MV Doulos Hope is a former cruise ship and future floating library owned by faith-based organisation Operation Mobilisation, which as of late 2022 is being prepared for operation by the German charity Gute Bücher für Alle.

Now named after the MV Doulos, the world's oldest active ocean-faring passenger ship until its retirement in December 2009, Doulos Hope was originally intended to sail as the Lady Sarah. For most of its career, it has served as a cruise ship under the names Aurora II, Megastar Aries, Genting World and The Taipan, predominantly for Hong Kong's Star Cruises.

After completion of a refit, Doulos Hope will be based in a Southeast Asian port from 2023. It will provide a floating library service in shallow-water ports to complement its much larger sister ship, the MV Logos Hope.

History 
Originally laid down on May 9, 1988 to designs first drawn up by Vikelas Architects of Athens, Greece, the Lady Sarah was built by Flender Werke of Lübeck, Germany alongside its sister ship the Lady Diana, nowadays known as the National Geographic Islander II.

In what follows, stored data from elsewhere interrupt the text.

-- ==== Sys2Proof/Machine/Policy.lean ====
section
/-! DEFINITION. Clocks, and what happens next when the agenda does not say (01 R14, R396; 16 R304; 17 R351, R358). -/

namespace Sys2Proof.Machine

/-! ## What a clock waits for (R396)

Where the manual fixes the time of an event, the clock by which it counts does not pass that time. -/

/-- A square can grant at a clock (R41). -/
def Part.grants (q : Part) (clk : Nat) : Bool := (q.stray clk).isSome && (squareRecipient q).isSome

/-- A group must issue, a stop of it must end, or its replay must fail, in this clock (R32, R40, R286, R374). -/
def State.groupDue (s : State) (t : Team) (e : GroupRef × Group) : Bool :=
  s.mustIssue e.1 || (s.stopDue e.1 && (t.cur.parts.getD e.1.part {}).lastGrant != some (s.partClk t e.1.part)) || s.replayDue t e

/-- A periodic camp falls due (R322). -/
def State.intervalDue (s : State) (t : Team) : Bool :=
  t.campDue.isNone && decide (t.lastCamp + 2 ^ (((s.districts[t.district]?).map (·.quota.campInt)).getD 20) ≤ s.clk t.core)

/-- Something of a team must happen in this clock of its cluster (R32, R40, R41, R55, R322, R366, R374). -/
def State.teamDue (s : State) (t : Team) : Bool :=
  s.ropeLogNow t || t.allGroups.any (s.groupDue t)
    || t.cur.parts.zipIdx.any (fun (q, p) => q.grants (s.partClk t p) || (decide (2 ^ 16 ≤ q.starve) && !q.starved))
    || s.intervalDue t
    || t.cur.copies.any (fun k => k.fail.isNone && replayLate k.replay (s.clk (t.copyCore k)))

/-- A quad engine must end its lease, or its operation's replay, in this clock (R266, R374). -/
def State.engineDue (s : State) (e : Engine) : Bool :=
  (e.lease.isSome && decide (64 ≤ e.idle)) || (match e.current with
    | some x => replayLate x.replay (s.clk x.core)
    | none => false)

/-- Something must happen in this clock of a cluster, so that it waits. -/
def State.clusterDue (s : State) (cluster : Nat) : Bool :=
  (s.teams.filter (fun t => !t.saved && clusterOf t.core == cluster)).any s.teamDue
    || (s.engines.filter (fun e => e.1 / 16 == cluster)).any (fun e => s.engineDue e.2)

/-- An access over a link of a group has been out for 1 ms. -/
def State.groupLinkDue (s : State) (g : Group) : Bool :=
  match g.hold with
  | some (.link seq _ _ since) => s.linkLate since && (g.ld.any (fun o => o.seq == seq) || g.st.any (fun o => o.seq == seq))
  | _ => false

/-- The next unit of a copy has been out for 1 ms over a link. -/
def State.copyLinkDue (s : State) (t : Team) (k : Copy) : Bool :=
  s.linkLate k.since && (k.started || t.mayStart k) && k.fail.isNone && k.replay.isNone && !decide (k.total ≤ k.delivered)
    && (match s.launch? t.ref.launch with
      | some l => (s.copyFar l t k).isSome && s.unitReady l (t.copyCore k) k
      | none => false)

/-- The operation of an engine has been out for 1 ms over a link. -/
def State.engineLinkDue (s : State) (e : Engine) : Bool :=
  s.linkLate e.since && (match e.current with
    | some x => x.replay.isNone && (match s.launch? x.group.launch with
      | some l => (s.engineFar l x).isSome && s.moveReady l x
      | none => false)
    | none => false)

/-- A vector must fire: the delay of its oldest completion has passed, or its queue has been idle for 200 ns (R326). -/
def State.vectorDue (s : State) (x : Vector) : Bool := x.pending != 0 && (decide (x.due ≤ s.hostClk) || decide (200 ≤ x.idleFor))

/-- The firmware must answer a starvation event: 10 µs have passed (R367). -/
def State.responseDue (s : State) (t : Team) : Bool :=
  t.cur.parts.any (fun q => q.starved && q.starving t.share && q.longestHeld.isSome && decide (q.starvedAt + 10000 ≤ s.hostClk))

/-- A slice of a district has ended (R314, R319). -/
def District.sliceOver (d : District) (clk : Nat) : Bool := decide (d.lastSlice + 1000 * d.quota.slice ≤ clk)

/-- The end of a slice can be taken up. -/
def State.sliceDue (s : State) (d : Nat) : Bool := ((s.districts[d]?).map (·.sliceOver s.hostClk)).getD false && s.sliceReady d

/-- Something must happen in this clock of the host interface, so that it waits (R326, R350, R367, R319; chapter 19, Links). -/
def State.hostDue (s : State) : Bool :=
  s.fns.any (fun f => f.vectors.any (fun v => s.vectorDue v.2))
    || (!s.ready.trip && (s.allGroups.any (fun e => s.groupLinkDue e.2)
        || (s.teams.filter (fun t => !t.saved)).any (fun t => t.cur.copies.any (s.copyLinkDue t))
        || s.engines.any (fun e => s.engineLinkDue e.2)))
    || (s.fwUp && (s.retrains.any (fun r => decide (r.2.1 + 20000 ≤ s.hostClk))
        || (s.teams.filter (fun t => !t.saved)).any s.responseDue
        || (List.range 8).any s.sliceDue))

/-! ## Clocks -/

/-- A clock of a cluster: its cycle count, the stall counters of its groups, the starvation counts and the engines' leases
(R76, R266, R366). The firmware then does what it can of what is due. A clock in which something must still happen does not
pass. DEDUCED, log entry 56. -/
def State.passCluster (s : State) (cluster : Nat) : State :=
  let clk := s.clocks.getD cluster 0
  let s : State := { s with clocks := modAt s.clocks cluster (· + 1) }
  let s := s.tickEngines cluster
  ({ s with teams := s.teams.map (fun t =>
      if t.saved || clusterOf t.core != cluster then t
      else t.modCur (fun c => { c with parts := c.parts.map (fun q =>
        { q.starveTick t.share with groups := q.groups.map (fun g => g.stall clk t.camping) }) })) } : State).settle

/-- A clock of a cluster, when nothing must still happen in the one before it. -/
def State.tickCluster (s : State) (cluster : Nat) : State := if s.clusterDue cluster then s else s.passCluster cluster

/-- A copy whose next unit is not under way begins its access no earlier than now. -/
def Team.waitCopies (t : Team) (clk : Nat) : Team :=
  t.modCur (fun c => { c with copies := c.copies.map (fun k =>
    if t.saved || k.replay.isSome || !(k.started || t.mayStart k) then { k with since := clk } else k) })

/-- An engine whose operation waits for a translation begins its access no earlier than now. -/
def Engine.waitOp (e : Engine) (clk : Nat) : Engine :=
  if (e.current.bind (·.replay)).isSome then { e with since := clk } else e

/-- One clock of a vector: how long the queue of its last SIGNAL has been idle. -/
def State.restVector (s : State) (x : Vector) : Vector := { x with idleFor := if s.vectorRests x then x.idleFor + 1 else 0 }

/-- A clock of the host interface, of 1 GHz: every 2 µs the firmware re-tests the FENCEs in progress (R304, R358). -/
def State.passHost (s : State) : State :=
  let clk := s.hostClk + 1
  let s : State := { s with
    hostClk := clk
    teams := s.teams.map (fun t => if t.cur.copies.isEmpty then t else t.waitCopies clk)
    engines := s.engines.map (fun e => (e.1, e.2.waitOp clk))
    fns := s.fns.map (fun f => { f with vectors := f.vectors.map (fun v => (v.1, s.restVector v.2)) }) }
  if clk % 2000 == 0 then s.testFences else s

/-- A clock of the host interface, when nothing must still happen in the one before it. -/
def State.tickHost (s : State) : State := if s.hostDue then s else s.passHost

/-- A clock of a command-complex core, at which a reload goes on (R348). DESIGN CHOICE, log entry 105. -/
def State.tickCommand (s : State) (core : Nat) : State :=
  let s : State := { s with ccClk := modAt s.ccClk core (· + 1) }
  if s.ready.trip then s else s.reloadTick core

/-- A clock of a channel, which is a clock of its compute die. -/
def State.tickChannel (s : State) (ch : Nat) : State := { s with chanClk := insertKey s.chanClk ch (lookupD s.chanClk ch 0 + 1) }

/-- A clock of one unit (`Act.tick`); after the critical trip no clock of a compute die runs (R351). -/
def State.tick (s : State) (clock : Nat) : State :=
  if clock < 8 then s.onDie (fun s => s.tickCluster clock)
  else if clock == 8 then s.tickHost
  else if 16 ≤ clock && clock < 24 then s.tickCommand (clock - 16)
  else if 32 ≤ clock && clock < 224 then s.onDie (fun s => s.tickChannel (clock - 32))
  else s

/-! ## What happens next (R396)

The manual fixes no time for most operations, so any of the acts below could come first. The agenda says which does; when
it is empty the model takes the first of a fixed list. -/

/-- The next unit of a copy can be delivered, or fails. -/
def State.unitGoes (s : State) (t : Team) (k : Copy) : Bool :=
  k.replay.isNone && !k.logWait && (k.started || t.mayStart k) && (match s.launch? t.ref.launch with
    | none => false
    | some l =>
      let core := t.copyCore k
      let n := k.unitLen k.delivered
      let off := k.byteAt k.delivered
      let src := s.epPlaces l core k.src off.1 n 1
      let dst := k.dests.flatMap (fun ep => s.epPlaces l core ep off.2 n 2)
      let err := s.unitErr l core k
      !err.any (fun e => e.2.2.wait) && (err.isSome || !s.unitBlocked l t k dst && (src ++ dst).all s.locReady))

Lady Sarah's original buyers, the Windsor Line, a privately owned, late-1980s startup targeting the North American yuppie market, proved unable to meet their obligations on its completion in 1989. The ship was eventually sold to the Bahamas-based New Frontier Cruise Line instead, and in mid-December 1991 it was renamed M/S Aurora II.

In July 1994, the ship was again sold to Hong Kong-based Star Cruises, where it would spend the remainder of its cruising career, and renamed M/S Megastar Aries. Two decades later, while still remaining with Star Cruises, it was renamed first as MV Genting World in July 2012, and then as MV The Taipan in October 2013.

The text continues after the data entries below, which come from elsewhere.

-- ==== Sys2Proof/Machine/Core.lean ====
section
/-! DEFINITION. The machine as the host runs it. -/

/-- The BX8: its state, its stops, one step and the state after reset. -/
def Sys2Proof.core : Host.Core := { State := Sys2Proof.Machine.State, Fault := Sys2Proof.Machine.Fault, Refusal := Sys2Proof.Machine.Refusal, step := Sys2Proof.Machine.step, reset := Sys2Proof.Machine.State.reset }
end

After Star Cruises' parent company, Genting Hong Kong, filed for bankruptcy in January 2022, the cruise line folded. In May of the same year, the Taipan was sold to OM Ships International, the ships ministry arm of Christian outreach organisation Operation Mobilisation.

On May 25, 2022 Operation Mobilisation affiliate Gute Bücher für Alle accepted the ship in Penang, Malaysia, and it completed its sea trials on July 20. It then sailed to Singapore to continue a refurbishment which should conclude before the end of 2023.

Post-refurbishment, Doulos Hope is expected to be based in Southeast Asia and to stay in each port it visits for extended periods. It was purchased to give the organization access to new ports, thanks to the ship's shallower draft compared to its sister ships.